The president cannot change the reality because he is the leader of a collectivist organisation and he received a collectivist mandate from his supporters. He can only deliver the normal, logical results of his mandate. The people struggled for the right to vote for unemployment, a lack of service delivery and for premature death. We should allow them to have this.

The problem with a free market capitalist system is that there’s little guarantee of individual success as a direct result of the highly competitive nature of the system. But in a collectivist system there is a perceived safety/protection in numbers. For this reason, if you’re unsure that you can wing it on your own, you will always opt for collectivism over individuality as espoused by capitalism.

The problem is there are probably at least 10 generations before the voters recognize this.

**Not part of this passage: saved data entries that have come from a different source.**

/-- Start a loaded frame, or drop it (R97, R430). -/
def Channel.tryStart (c : Channel) (cx : Ctx) (p : Nat) (r : Nat × Nat) (x : Copy) : Channel :=
  match (c.copyOf r).bind fun q => c.txCheck p q.1 x with
  | some code => (c.macDrop cx r p code).sendDue p
  | none =>
    if !c.lineFree cx p || c.heldClass p (x.q % 8) then c
    else
      match c.lateness p x with
      | 2 => (c.macDrop cx r p 0x97).sendDue p
      | n =>
        if !c.guardAllows p r (x.q % 8) ((x.bytes.getD []).length + 4) then
          if x.guarded then c else (c.inc 0x4B24 p).modCopy r fun x => { x with guarded := true }
        else (c.startCopy cx r p (n == 1)).ownCopy cx r p

/-- The loaded frames of a port that PFC does not hold (R100); all of them where it holds each. -/
def Channel.unheld (c : Channel) (p : Nat) : List ((Nat × Nat) × Frame × Copy) :=
  let l := c.loaded p
  let free := l.filter fun a => !c.heldClass p (a.2.2.q % 8)
  if free.isEmpty then l else free

/-- The loaded launch-time frames of a port whose time has come, the earliest first, then the frames without one. A multidrop MAC sends
the frame that has collided before any other, from its own copy (R118, R119). -/
def Channel.ready (c : Channel) (p : Nat) : Option ((Nat × Nat) × Copy) :=
  let l := if 65 ≤ p && (c.mdrop (p - 64)).hand.isSome then
      (c.unheld p).filter fun a => (c.mdrop (p - 64)).hand == some a.1
    else c.unheld p
  let due := l.filterMap fun a => match a.2.2.launch with
    | some t => if p ≤ 52 && decide (c.time.ahead t ≤ 0) then some (a.1, c.time.ahead t, a.2.2) else none
    | none => none
  let first := due.foldl (fun (m : Option ((Nat × Nat) × Int × Copy)) a => match m with
    | none => some a
    | some b => if a.2.1 < b.2.1 then some a else some b) none
  match first with
  | some a => some (a.1, a.2.2)
  | none => (l.find? fun a => a.2.2.launch.isNone || 52 < p ||
      (match a.2.2.launch with
        | some t => decide (ticks (bits (c.launchCfg p) 45 32 * 1000000) < c.time.ahead t)
        | none => false)).map fun a => (a.1, a.2.2)

/-- TRANSMIT_START of a port (R97), after the control frames that wait (R102). -/
def Channel.transmit (c : Channel) (cx : Ctx) (p : Nat) : Channel :=
  let c := c.sendDue p
  match c.ready p with
  | none => c
  | some (r, x) => c.tryStart cx p r x

/-- A frame finishes on the line: it is counted and its copy released (R96). -/
def Channel.sent (c : Channel) (cx : Ctx) (p : Nat) : Channel :=
  match c.onLine p with
  | none => c
  | some r =>
    match c.copyOf r with
    | none => c.setLine p none
    | some (f, x) =>
      let b := x.bytes.getD []
      let n := if p ≤ 48 then p else if p ≤ 52 then p - 48 else p - 64
      let c := (c.countOut p b.length).emit (.frame cx.ch p b true)
      let c := if 49 ≤ p && p ≤ 52 && bitOf (field b 14 14) 104 then c.inc 0x4278 n else c
      let c := ((c.countQueue x (egressLen f x) true).setLine p none).leave cx r
      if p ≤ 52 then c.sendDue p
      else
        let d := c.mdrop n
        let more := d.turn && d.burst < bits (c.hw 0x4201 n) 23 16
        c.setMdrop n { d with
          attempts := 0, hand := none, burst := d.burst + 1, turn := more,
          cycle := if d.turn && !more then d.cycle.map (· + 1) else d.cycle }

I think that the capitalist society is actually also rather collectivist. Why else would one have collective investment schemes, insurance risk pools, taxes paid to the state, or even non-profit organisations caring for the less fortunate in times of need? Even hardcore capitalists can embrace a shared humanity, the need sometimes for the support of others. I think the difference lies in the freedom to collaborate and share reciprocal benefits with a chosen group, compared to the tyranny of being forced to sacrifice for people who may never be willing or able to do a good turn to you.

There are no property rights in a collectivist system. We should not confuse collectivism with charity. The individuals who make the largest financial contributions to humanity are capitalists. Each and every one of them. They own the fruits of their labour. They own the means of production.

Collectivism can never be democratic. The old Eskom and the old SADF were collectivist organisations that produced amazing efficiency. These organisations were the best in the world because law and order and accountability were strictly enforced. There was no freedom of choice in those entities. You followed the rules, or you ran 4km with a pole.

When you have a democratic collectivist system where accountability is not enforced, the system will implode. We see this at Eskom, the SOEs, and at most municipalities.

China is an example of a collectivist system that has accountability in some areas, just look at the one child policy. Also there is a lot of accountability in achieving economic targets.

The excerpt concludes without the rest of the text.